You wake up in the morning with a message from him. Him being your rock. Him being your ‘other half’ as they say. You smile as you read his message, which happens to be one full of motivation. Wishing you a great day. Setting out a few goals to help give you the extra push you need to stay on track and keep on keeping on. You lucky lady you. There’s a ‘Sex and the City’ episode, where Samantha says that the testament of a relationship is whether you’re like this more (insert smile here), or like this more (insert frown here). How true that is. If you are not truly happy, motivated and inspired by the person you are with, than why be with them? Relationships are meant to be an asset in your life. A dual greatness shared between two individuals. So are you smiling more, or frowning more?

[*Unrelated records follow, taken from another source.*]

-- ==== Sys2Proof/Certificates/Slice0/Obligations.lean ====
section
/-! DEFINITION. The statements for the provers. Each docstring names the rules of spec/ it formalises and, where it rests
on a choice of the model, the log entry. -/

open Sys2Proof Sys2Proof.Machine

/-! ## Command words -/

/-- 10_state R106, 20_memory R209, R220, 70_reset R1301; the inbox is the model's (log entry 1). The host's next 32-bit
write to `CMD` runs the command its word decodes to, `LASTCMD` holding the word; an illegal word runs `illegalWord`; with
no host move the block waits; and a placed word is the one that runs. -/
def Obligations.StepRunsTheDecodedCommand : Prop :=
  (∀ (s : State) (w : Word) (i : Instr) (rest : List HostMove), s.inbox = .write 0#20 32 w :: rest → decode w = .ok i →
    step s = exec i { s with inbox := rest, lastcmd := w, response := some .done }) ∧
  (∀ (s : State) (w : Word) (e : DecodeError) (rest : List HostMove),
    s.inbox = .write 0#20 32 w :: rest → decode w = .error e →
    step s = illegalWord { s with inbox := rest, lastcmd := w, response := some .done }) ∧
  (∀ s : State, s.inbox = [] → step s = .next s) ∧
  (∀ (s : State) (nbits w : Nat), (s.withFetchWord nbits w).inbox = .write 0#20 32 (tableWord nbits w) :: s.inbox)

/-- 30_encoding R310, R311. An illegal word raises `ILLEGAL_CMD` and changes nothing else; while `ERR` is not 0 it, and
every command but `CLEAR`, is ignored. Every word that matches no row of the opcode map is illegal. -/
def Obligations.IllegalWordsRaiseIllegalCmd : Prop :=
  (∀ (w : Word), (∀ row ∈ opcodeRows, w.toNat &&& row.mask ≠ row.op) → ∃ e, decode w = .error e) ∧
  (∀ (w : Word) (e : DecodeError) (s : State), decode w = .error e → s.status.err = 0#4 →
    runWord w s = .next { s with status := { s.status with err := 1#4 }, faultLog := s.faultLog ++ [.error 1#4] }) ∧
  (∀ (w : Word) (e : DecodeError) (s : State), decode w = .error e → s.status.err ≠ 0#4 → runWord w s = .next s) ∧
  (∀ (i : Instr) (s : State), i ≠ .clear → s.status.err ≠ 0#4 → exec i s = .next s)

/-- 30_encoding R302, R305. A word decodes to the command of the row whose mask and match it meets, with the operands
of R302, and to nothing when it meets no row. -/
def Obligations.DecodeIsTheOpcodeMap : Prop :=
  ∀ w : Word,
    (∀ row ∈ opcodeRows, w.toNat &&& row.mask = row.op → decode w = .ok (row.make w.toNat)) ∧
    ((∀ row ∈ opcodeRows, w.toNat &&& row.mask ≠ row.op) → ∃ e, decode w = .error e)

/-- 30_encoding R301, R302, R305. Decoding the word of a command gives the command back, for every command and every operand
value, and a word that decodes is the word of its command: no bit of it is dropped. -/
def Obligations.DecodeAndEncodeAgree : Prop :=
  (∀ i : Instr, decode (encode i) = .ok i) ∧ ∀ (w : Word) (i : Instr), decode w = .ok i → encode i = w

/-- The words the rules' own examples write out (41 R510, 42 R611, 43 R710, R711, 45 R931, R932, 46 R1005, 47 R1101,
R1110, 40 R410), and two illegal ones (30_encoding R305). -/
def Obligations.ExampleWordsDecode : Prop :=
  decode 0x00020510#32 = .ok (.capLookup 5#6 2#2) ∧ decode 0x00010422#32 = .ok (.bsAppend 4#5 1#16) ∧
  decode 0x00000A30#32 = .ok (.genPoly 10#8) ∧ decode 0x01000031#32 = .ok (.rsEncode 0#12 16#8) ∧
  decode 0x00000751#32 = .ok (.verCalc 7#6) ∧ decode 0x00000952#32 = .ok (.fmtCalc 1#2 2#3) ∧
  decode 0x00000260#32 = .ok (.place 2#3) ∧ decode 0x00000001#32 = .ok .clear ∧ decode 0x00000070#32 = .ok .encode ∧
  decode 0x00800203#32 = .ok (.gfMul 0x02#8 0x80#8) ∧ decode 0x00000040#32 = .ok .interleave ∧
  decode 0x00000101#32 = .error (.reservedBit .n) ∧ decode 0x00000004#32 = .error (.reservedOpcode 4#8)

/-! ## Galois field -/

/-- 40_galois_field R401, R402. The antilog and log ROMs are what their construction loops give. -/
def Obligations.GaloisTables : Prop :=
  expRom 0 = 1#8 ∧
  (∀ i, 1 ≤ i → i < 255 → expRom i =
    (let t : BitVec 9 := (expRom (i - 1)).setWidth 9 <<< 1
     (if t.getLsbD 8 then t ^^^ 0x11D#9 else t).setWidth 8)) ∧
  (∀ i, 255 ≤ i → i < 512 → expRom i = expRom (i - 255)) ∧
  (∀ i, i < 512 → expRom i = expRom (i % 255)) ∧
  (∀ i, i < 255 → logRom (expRom i) = i) ∧ logRom 1#8 = 0 ∧ logRom 0#8 = 0 ∧
  (∀ x : Byte, x ≠ 0#8 → logRom x < 255 ∧ expRom (logRom x) = x)

/-- 40_galois_field R404. The laws of the field product. -/
def Obligations.GfMulLaws : Prop :=
  (∀ a b : Byte, gfMul a b = gfMul b a) ∧ (∀ a : Byte, gfMul a 1#8 = a) ∧ (∀ a : Byte, gfMul a 0#8 = 0#8) ∧
  (∀ a b c : Byte, gfMul a (gfMul b c) = gfMul (gfMul a b) c) ∧
  (∀ a b c : Byte, gfMul a (b ^^^ c) = gfMul a b ^^^ gfMul a c) ∧
  (∀ a : Byte, a ≠ 0#8 → gfMul a (expRom (255 - logRom a)) = 1#8)

/-- 40_galois_field R403, R405, R410, 45_matrix R931, R932, 47_control R1100. The commands that compute one word: what each
leaves, and that nothing else changes. -/
def Obligations.WordCommandsComplete : Prop :=
  (∀ s : State, exec .nop s = .next s) ∧ (∀ s : State, exec .gfInit s = .next s) ∧
  (∀ (s : State) (a b : BitVec 8), s.status.err = 0#4 → exec (.gfMul a b) s = .next { s with
    gfP := if a = 0#8 ∨ b = 0#8 then 0#8 else expRom (logRom a + logRom b) }) ∧
  (∀ (s : State) (v : BitVec 6), s.status.err = 0#4 → 1 ≤ v.toNat → v.toNat ≤ 40 →
    exec (.verCalc v) s = .next { s with viWord := BitVec.ofNat 18 (bch v.toNat 6 0x1F25 12) }) ∧
  (∀ (s : State) (e : BitVec 2) (m : BitVec 3), s.status.err = 0#4 → exec (.fmtCalc e m) s = .next { s with
    fmtWord := BitVec.ofNat 15 (bch (8 * (e ^^^ 1#2).toNat + m.toNat) 5 0x537 10) ^^^ 0x5412#15 })

/-- 45_matrix R916, R917, R921. The version words: their data bits are the version, they are multiples of the generator
polynomial, and they are the listed words; and the 32 format words. -/
def Obligations.VersionAndFormatWords : Prop :=
  (∀ v, v < 64 → (versionWord v).toNat / 2 ^ 12 = v ∧ bchReduce 0x1F25 12 6 (versionWord v).toNat = 0) ∧
  [1, 2, 3, 4, 5, 6].map (fun v => (versionWord v).toNat) = [0x01F25, 0x0216F, 0x03E4A, 0x042DE, 0x05DFB, 0x063B1] ∧
  ((List.range 17).map fun k => (versionWord (k + 7)).toNat) =
    [0x07C94, 0x085BC, 0x09A99, 0x0A4D3, 0x0BBF6, 0x0C762, 0x0D847, 0x0E60D, 0x0F928, 0x10B78, 0x1145D, 0x12A17,
     0x13532, 0x149A6, 0x15683, 0x168C9, 0x177EC] ∧
  ((List.range 17).map fun k => (versionWord (k + 24)).toNat) =
    [0x18EC4, 0x191E1, 0x1AFAB, 0x1B08E, 0x1CC1A, 0x1D33F, 0x1ED75, 0x1F250, 0x209D5, 0x216F0, 0x228BA, 0x2379F,
     0x24B0B, 0x2542E, 0x26A64, 0x27541, 0x28C69] ∧
  (allMasks.map fun m => (formatWord 0#2 m).toNat) = [0x77C4, 0x72F3, 0x7DAA, 0x789D, 0x662F, 0x6318, 0x6C41, 0x6976] ∧
  (allMasks.map fun m => (formatWord 1#2 m).toNat) = [0x5412, 0x5125, 0x5E7C, 0x5B4B, 0x45F9, 0x40CE, 0x4F97, 0x4AA0] ∧
  (allMasks.map fun m => (formatWord 2#2 m).toNat) = [0x355F, 0x3068, 0x3F31, 0x3A06, 0x24B4, 0x2183, 0x2EDA, 0x2BED] ∧
  (allMasks.map fun m => (formatWord 3#2 m).toNat) = [0x1689, 0x13BE, 0x1CE7, 0x19D0, 0x0762, 0x0255, 0x0D0C, 0x083B] ∧
  [0#2, 1#2, 2#2, 3#2].map ecBits = [1#2, 0#2, 3#2, 2#2]

/-! ## Capacity -/

/-- 41_capacity_select R503. Every row of the capacity ROM follows from its three base numbers; other versions have
none. (R503's last sentence, `TOT(v)` against the data modules, is in `DataModulesHoldTheCodewords`.) -/
def Obligations.CapacityRomFromBase : Prop :=
  baseRows.length = 40 ∧
  (∀ (v : Nat) (e : BitVec 2), 1 ≤ v → v ≤ 40 →
    ∃ tot ecLens nblks, baseRows[v - 1]? = some (tot, ecLens, nblks) ∧
      capRow? v e = some (rowFromBase tot (ecLens.getD e.toNat 0) (nblks.getD e.toNat 0))) ∧
  ∀ (v : Nat) (e : BitVec 2), v < 1 ∨ 40 < v → capRow? v e = none

/-- 41_capacity_select R508. The invariants of the ROM, of the registers an entry is loaded into. -/
def Obligations.CapacityRomInvariants : Prop :=
  (∀ (v : Nat) (e : BitVec 2) (row : CapRow), capRow? v e = some row →
    let x := entryOf v e row
    (x.blk2 ≠ 0#7 → x.k2.toNat = x.k1.toNat + 1 ∧ x.c2.toNat = x.c1.toNat + 1 ∧
      x.c2.toNat - x.k2.toNat = x.ecLen.toNat) ∧ x.c1.toNat - x.k1.toNat = x.ecLen.toNat ∧
    1 ≤ x.nblk.toNat ∧ x.nblk.toNat ≤ 81 ∧ 7 ≤ x.ecLen.toNat ∧ x.ecLen.toNat ≤ 30 ∧ x.c1.toNat ≤ 153 ∧
    x.kMax ≤ 123 ∧
    x.blk1.toNat * x.k1.toNat + x.blk2.toNat * x.k2.toNat = x.dataCw.toNat ∧ x.dataCw.toNat ≤ 2956 ∧
    x.nblk.toNat * x.ecLen.toNat ≤ 2430 ∧
    ∀ n, fits v e n = true → n < 2 ^ cci v) ∧
  (∀ (v w : Nat) (e : BitVec 2) (r r' : CapRow), capRow? v e = some r → capRow? w e = some r' → v < w → r.1 < r'.1) ∧
  (∀ (v w : Nat) (e : BitVec 2) (n : Nat), fits v e n = true → v ≤ w → w ≤ 40 → fits w e n = true)

/-- 41_capacity_select R509, R510, 10_state R110 to R112, R138. `CAP_LOOKUP` of a legal version loads that row into the four
registers, and leaves of the flags only `SEL_V` and `GEN_V`. -/
def Obligations.CapLookupLoadsTheRow : Prop :=
  ∀ (s : State) (v : BitVec 6) (e : BitVec 2), s.status.err = 0#4 → 1 ≤ v.toNat → v.toNat ≤ 40 →
    ∃ (row : CapRow) (x : Entry), capRow? v.toNat e = some row ∧
      exec (.capLookup v e) s =
        .next { s with entry := x, status := { Status.zero with selV := true, genV := s.status.genV } } ∧
      x.ver = v ∧ x.secl = e ∧ x.cci.toNat = cci v.toNat ∧ x.dataCw.toNat = row.1 ∧ x.ecLen.toNat = row.2.1 ∧
      (x.blk1.toNat, x.c1.toNat, x.k1.toNat) = row.2.2.1 ∧ (x.blk2.toNat, x.c2.toNat, x.k2.toNat) = row.2.2.2 ∧
      x.totalCw.toNat = x.blk1.toNat * x.c1.toNat + x.blk2.toNat * x.c2.toNat ∧
      x.nblk.toNat = x.blk1.toNat + x.blk2.toNat

/-- 41_capacity_select R505 to R507, R520, R521. `SELECT` loads the row of the least version that fits, and a shorter
input never selects a larger version. -/
def Obligations.SelectIsMinimal : Prop :=
  (∀ (v n : Nat) (e : BitVec 2) (row : CapRow), capRow? v e = some row →
    (fits v e n = true ↔
      4 + (if v ≤ 9 then 10 else if v ≤ 26 then 12 else 14) + (10 * (n / 3) + [0, 4, 7].getD (n % 3) 0) ≤ 8 * row.1)) ∧
  (∀ (s : State) (v : Nat), s.status.err = 0#4 → 1 ≤ v → v ≤ 40 → fits v s.ecl s.len.toNat = true →
    (∀ u, 1 ≤ u → u < v → fits u s.ecl s.len.toNat = false) →
    ∃ row, capRow? v s.ecl = some row ∧
      exec .select s = .next { s with
        entry := entryOf v s.ecl row, status := { Status.zero with selV := true, genV := s.status.genV } }) ∧
  (∀ s s' : State, s.status.err = 0#4 → s'.status.err = 0#4 → s'.ecl = s.ecl → s'.len.toNat ≤ s.len.toNat → s.Fits →
    ∃ t t', exec .select s = .next t ∧ exec .select s' = .next t' ∧ t'.entry.ver.toNat ≤ t.entry.ver.toNat)

/-! ## Bitstream -/

/-- 42_bitstream R610. `BS_RESET` zeroes all 2956 bytes and the cursor, clears `INV_BS`, and changes nothing else. -/
def Obligations.BsResetZeroes : Prop :=
  ∀ s : State, s.status.err = 0#4 → ∃ t, exec .bsReset s = .next t ∧
    t = { s with mem := t.mem, cur := 0#15, status := { s.status with
      bsV := false, ecV := false, ilvV := false, wmV := false, scV := false, bestV := false, penv := 0#8 } } ∧
    (∀ k < 2956, t.mem.read? .bs k = some 0#8) ∧ ∀ w, w ≠ .bs → t.mem.window w = s.mem.window w

/-- 42_bitstream R600 to R602, R611. `BS_APPEND` of a legal width that fits: the field's bits, most significant first, at
the cursor; the bits below are kept; past them a byte begun by this field is 0 and a byte begun before keeps its bits;
every other element, flag and register is kept. -/
def Obligations.BsAppendAppendsTheField : Prop :=
  ∀ (s : State) (w : BitVec 5) (x : BitVec 16), s.status.err = 0#4 → s.status.selV = true →
    1 ≤ w.toNat → w.toNat ≤ 16 → s.cur.toNat + w.toNat ≤ s.entry.capBits → s.entry.dataCw.toNat ≤ 2956 →
    s.CursorOk →
    ∃ t, exec (.bsAppend w x) s = .next t ∧ t.cur.toNat = s.cur.toNat + w.toNat ∧
      t = { s with mem := t.mem, cur := t.cur, status := { s.status with
        bsV := false, ecV := false, ilvV := false, wmV := false, scV := false, bestV := false, penv := 0#8 } } ∧
      (∀ k < w.toNat, t.mem.bsBit (s.cur.toNat + k) = some (x.getLsbD (w.toNat - 1 - k))) ∧
      (∀ p < s.cur.toNat, t.mem.bsBit p = s.mem.bsBit p) ∧
      (∀ p, s.cur.toNat + w.toNat ≤ p → p / 8 ≤ (s.cur.toNat + w.toNat - 1) / 8 →
        t.mem.bsBit p = if s.cur.toNat ≤ 8 * (p / 8) then some false else s.mem.bsBit p) ∧
      ∀ z k, z ≠ .bs ∨ k < s.cur.toNat / 8 ∨ (s.cur.toNat + w.toNat - 1) / 8 < k → t.mem.read? z k = s.mem.read? z k

/-- 42_bitstream R612. `BS_TERMINATE`, the cursor not past the capacity: `t = min(4, CAPBITS - CUR)` zero bits, then zero bits
to the next byte boundary; every other bit, element, flag and register is kept. -/
def Obligations.BsTerminateAppendsZeros : Prop :=
  ∀ s : State, s.status.err = 0#4 → s.status.selV = true → s.cur.toNat ≤ s.entry.capBits →
    s.entry.dataCw.toNat ≤ 2956 → s.CursorOk →
    ∃ t, exec .bsTerminate s = .next t ∧
      t.cur.toNat = 8 * ((s.cur.toNat + min 4 (s.entry.capBits - s.cur.toNat) + 7) / 8) ∧
      t.cur.toNat ≤ s.entry.capBits ∧
      t = { s with mem := t.mem, cur := t.cur, status := { s.status with
        bsV := false, ecV := false, ilvV := false, wmV := false, scV := false, bestV := false, penv := 0#8 } } ∧
      (∀ p, s.cur.toNat ≤ p → p < t.cur.toNat → t.mem.bsBit p = some false) ∧
      (∀ p < s.cur.toNat, t.mem.bsBit p = s.mem.bsBit p) ∧
      ∀ z k, z ≠ .bs ∨ k < s.cur.toNat / 8 ∨ t.cur.toNat / 8 ≤ k → t.mem.read? z k = s.mem.read? z k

I think back to some of my girlfriends (and dare I say – my own) relationships and have often heard the expression ‘so and so brings out the best in me, but he also brings out the worst.’ At the time, when our raw early twentysomething hearts enjoyed the subtle beats and the aggressive ones, we deemed that the payoffs of high high’s and low low’s were in fact worth it. How naive. How juvenile. If someone brings out the worst in you than that is a clear sign that they aren’t for you. We don’t need to be brought down by another. As humans we do a good enough job at bringing ourselves down with negative thoughts, as we are always our worst critics. Which is why it is so important to find a significant other who brings you up when you are down, instead of one who criticizes you and digs you even deeper.
When we invest ourselves into another, we need to make sure that they add to our lives and us to theirs as well. Are you there for your partner when he needs you? Or instead to you find his concerns dramatic and find yourself trying to avoid discussing them?
We are the only ones who can prevent ourselves from being full, complete individuals and that begins with our decision of who we let into our lives. Leave toxic relationships aside and open yourself up to ones that help you grow. If you haven’t received ongoing support from your partner without even asking for it (as shown in the opening scenario of this piece) then ask yourself whether your bar is set too low.